Records supplied:
++++++++++
-- ==== Sys2Proof/Machine/Keys.lean ====
section
/-! DEFINITION. The key commands: creation, import, invalidation, queries, public keys and challenges (R287 to R321, R360). -/

namespace Sys2Proof.Machine

/-! Finding a key by its handle. -/

/-- What a handle that a command carries turns out to name for a function and a kind. -/
inductive Found where
  /-- The ACTIVE key of that kind at an index. -/
  | key (index : Nat) (rec_ : KeyRec)
  /-- A key of that kind whose chain is broken, or whose generation has been raised since (R307, R321). -/
  | orphaned
  /-- A key of another kind. -/
  | other
  /-- An empty slot (R292, R293). -/
  | empty
  deriving DecidableEq, Repr

/-- The key that a handle names (R292, R293, R307). -/
def findKey (s : State) (fn h kind : Nat) : Found :=
  match nameOf s h with
  | .persistent i =>
    match keyRec s i with
    | .ok _ k =>
      if !mayUse s fn k || bit k.flags 0 != s.keys.testRoot || k.gen != genOf s i then .empty
      else if k.kind ≠ kind then .other
      else match keyState s i with
        | 1 => .key i k
        | 2 => .orphaned
        | _ => .empty
    | _ => .empty
  | .session i => if (currentSess s fn i).isSome then .other else .empty
  | _ => .empty

/-- The OPERATOR parent that a creation names. A handle that the parent's invalidation has made stale gives KEY_ORPHANED (R304 step 7,
R321). -/
def findParent (s : State) (fn h : Nat) : Found :=
  match findKey s fn h 0x02 with
  | .empty =>
    match nameOf s h, keyRec s (h % 4096) with
    | .stale, .ok _ k =>
      if h / 2 ^ 30 = 0 ∧ k.kind = 0x02 ∧ mayUse s fn k ∧ bit k.flags 0 = s.keys.testRoot ∧ k.gen % 2 ^ 18 = h / 4096 then .orphaned
      else .empty
    | _, _ => .empty
  | f => f

/-- The status of a parent that is not there: KEY_SLOT_EMPTY, KEY_ORPHANED, or MALFORMED at its field (R293, R304). -/
def parentRefusal (f : Found) (off : Nat) : Option (Nat × Nat) :=
  match f with
  | .key _ _ => none
  | .orphaned => some (stKeyOrphaned, 0)
  | .other => some (stMalformed, off)
  | .empty => some (stKeySlotEmpty, 0)

/-! Creation. -/

/-- A key to be created. -/
structure NewKey where
  kind : Nat
  owner : Nat
  /-- PARENT index. -/
  parent : Nat
  /-- The INDEX field. -/
  index : Nat
  keyId : Nat
  users : Nat
  /-- METHOD of the KEY_CREATE entry (R320). -/
  method : Nat
  secret : Bytes
  deriving DecidableEq, Repr

/-- The INDEX field is out of its range (R301). -/
def indexBad (kind idx : Nat) : Bool :=
  if kind = 0x10 then idx / 2 ^ 18 % 2 ^ 13 != 0
  else idx / 4096 % 2 ^ 19 != 0 || (decide (idx < 2 ^ 31) && decide (idx % 4096 < 16))

/-- A persistent index takes a new key: never used, orphaned, or unusable and invalidated since (R300, R314, R317). -/
def keyPlaceFree (s : State) (i : Nat) : Bool :=
  match keyState s i with
  | 0 | 2 => true
  | 3 => keyRec s i == .unusable && !s.keys.unusable.contains i && !genBad s i
  | _ => false

/-- The persistent index that an INDEX field names, while it is free (R301). -/
def placePersistent (s : State) (idx : Nat) : Option Nat :=
  if bit idx 31 then (List.range (min 4080 (s.nv.keyRecs.length + 1))).findSome? fun n => if keyPlaceFree s (16 + n) then some (16 + n) else none
  else if keyPlaceFree s (idx % 4096) then some (idx % 4096) else none

/-- A session index holds no session key. -/
def sessFree (s : State) (i : Nat) : Bool := !((tget s.keys.sess i).map (·.live)).getD false

/-- The session index that an INDEX field names, while it is free (R301). -/
def placeSession (s : State) (idx : Nat) : Option Nat :=
  if bit idx 31 then (List.range (min (2 ^ 18) (s.keys.sess.length + 1))).find? fun i => sessFree s i
  else if sessFree s (idx % 2 ^ 18) then some (idx % 2 ^ 18) else none

/-- The indexes that hold an ACTIVE persistent key. -/
def activeIndexes (s : State) : List Nat := (s.nv.keyRecs.map (·.1)).filter fun i => (activeKey s i).isSome

/-- A KEY_ID may not be given to a new persistent key (R294). -/
def keyIdTaken (s : State) (id : Nat) : Bool :=
  id == 0 || decide (0xFFFFFF00 ≤ id) ||
    (activeIndexes s).any fun i => match activeKey s i with
      | some k => k.keyId.toNat == id
      | none => false

/-- The response body of a creation (R301). -/
def createdBody (handle keyId seq : Nat) : Bytes := le 4 handle ++ le 4 keyId ++ le 6 seq ++ zeros 2

/-- The KEY_CREATE body (R320). -/
def createBody (s : State) (n : NewKey) (handle flags : Nat) : Bytes :=
  le 4 handle ++ le 4 n.keyId ++ le 1 n.kind ++ le 1 n.method ++ le 1 n.owner ++ le 1 flags ++ le 4 (handleOf s n.parent)
    ++ le 2 n.users ++ zeros 6

/-- The wrap key of a new record: that of DOMAIN OPERATOR for an OPERATOR key, otherwise that of its parent (R289, R296). -/
def newWrap (s : State) (n : NewKey) : Bytes :=
  let sec := if n.kind = 0x02 then domainSecret s 1 else operatorSecret s n.parent
  wrapKey (sec.getD []) n.parent (genUsed s n.parent)

/-- A key record with its secret wrapped under a fresh WRAP_IV (R296, R299). -/
def sealRec (s : State) (i rseq : Nat) (k : KeyRec) (iv wrap secret : Bytes) : KeyRec :=
  let k1 := { k with iv := BitVec.ofNat 96 (beVal (iv.take 12)) }
  let c := gcmSeal wrap (be 12 k1.iv.toNat) (keyRecHead rseq i k1) (fit 64 secret)
  { k1 with secret := c.1, tag := c.2 }

/-- A persistent key is created at a free index: the KEY_CREATE entry, and then the record (R304 step 8). -/
def writeKey (n : NewKey) (i : Nat) (s : State) : State :=
  let old := tgetD s.nv.keyRecs i ⟨.blank, .blank⟩
  let flags := b2n s.keys.testRoot + 2 * b2n (n.method ≠ 0)
  let k : KeyRec :=
    { kind := n.kind, flags := flags, keyId := BitVec.ofNat 32 n.keyId, gen := genOf s i, parent := n.parent
      users := BitVec.ofNat 16 n.users, parentGen := genUsed s n.parent, owner := n.owner, createSeq := entrySeq s }
  let e := takeBlock s
  let k1 := sealRec s i old.nextRseq k e.1 (newWrap s n) n.secret
  let s1 := journalEntry 0x30 false (createBody s n (handleOf s i) flags) e.2
  { s1 with
    nv := { s1.nv with keyRecs := tset s1.nv.keyRecs i (old.update k1) }
    keys := { s1.keys with unusable := s1.keys.unusable.filter (· ≠ i) } }

/-- A session key is created at a free index: its creation count advances, and the record is sealed (R292, R298). -/
def writeSession (n : NewKey) (i : Nat) (s : State) : State :=
  let c := (sessCount s i + 1) % 4096
  let x : SessRec :=
    { live := true, test := s.keys.testRoot, owner := n.owner, keyId := BitVec.ofNat 32 n.keyId, parent := n.parent, ccount := c
      parentGen := genUsed s n.parent }
  let x1 := sealSess s i x ((draw256 s).setWidth 96) n.secret
  drew { s with
    nv := { s.nv with sessCnt := tset s.nv.sessCnt i c }
    keys := { s.keys with sess := tset s.keys.sess i x1 } }

/-- What keeps the KEY_CREATE entry or the wrap from being made (R220, R270, R446; notes/assumptions/15.md). -/
def createRefusal (kind : Nat) (s : State) : Option (Nat × Nat) :=
  if kind = 0x10 then (if s.keys.wrapSet then none else some (stUnsupported, 2))
  else match entryRefusal false s with
    | some e => some e
    | none => if condUp s 1 then none else some (stUnsupported, 2)

/-- The key store answers: it has not failed, and a root is in force (R33; notes/assumptions/49.md). -/
def keyStoreUp (s : State) : Bool := s.keys.root.isSome && !s.pwr.unitsFailed.any (fun u => u.1 == 1)

/-- Steps 6 to 8 of R304: the index and the KEY_ID are free, the entry is taken, the key is recorded. -/
def createKey (n : NewKey) (s : State) : Reply :=
  if !keyStoreUp s then .refuse s stUnsupported 0
  else if n.kind = 0x10 then
    match placeSession s n.index with
    | none => .refuse s stBusyOwned 0
    | some i =>
      match createRefusal n.kind s with
      | some (st, det) => .refuse s st det
      | none =>
        let t := writeSession n i s
        .done t stOk 0 (createdBody (sessHandle t i) n.keyId 0)
  else if keyIdTaken s n.keyId then .refuse s stBusyOwned 0
  else match placePersistent s n.index with
    | none => .refuse s stBusyOwned 0
    | some i =>
      match createRefusal n.kind s with
      | some (st, det) => .refuse s st det
      | none => .done (writeKey n i s) stOk 0 (createdBody (handleOf s i) n.keyId (entrySeq s))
++++++++++
Work request:
Up to and including the line that holds "match nameOf s h with", reproduce the records above exactly from their first line, and give nothing else.

Solution for this problem:
-- ==== Sys2Proof/Machine/Keys.lean ====
section
/-! DEFINITION. The key commands: creation, import, invalidation, queries, public keys and challenges (R287 to R321, R360). -/

namespace Sys2Proof.Machine

/-! Finding a key by its handle. -/

/-- What a handle that a command carries turns out to name for a function and a kind. -/
inductive Found where
  /-- The ACTIVE key of that kind at an index. -/
  | key (index : Nat) (rec_ : KeyRec)
  /-- A key of that kind whose chain is broken, or whose generation has been raised since (R307, R321). -/
  | orphaned
  /-- A key of another kind. -/
  | other
  /-- An empty slot (R292, R293). -/
  | empty
  deriving DecidableEq, Repr

/-- The key that a handle names (R292, R293, R307). -/
def findKey (s : State) (fn h kind : Nat) : Found :=
  match nameOf s h with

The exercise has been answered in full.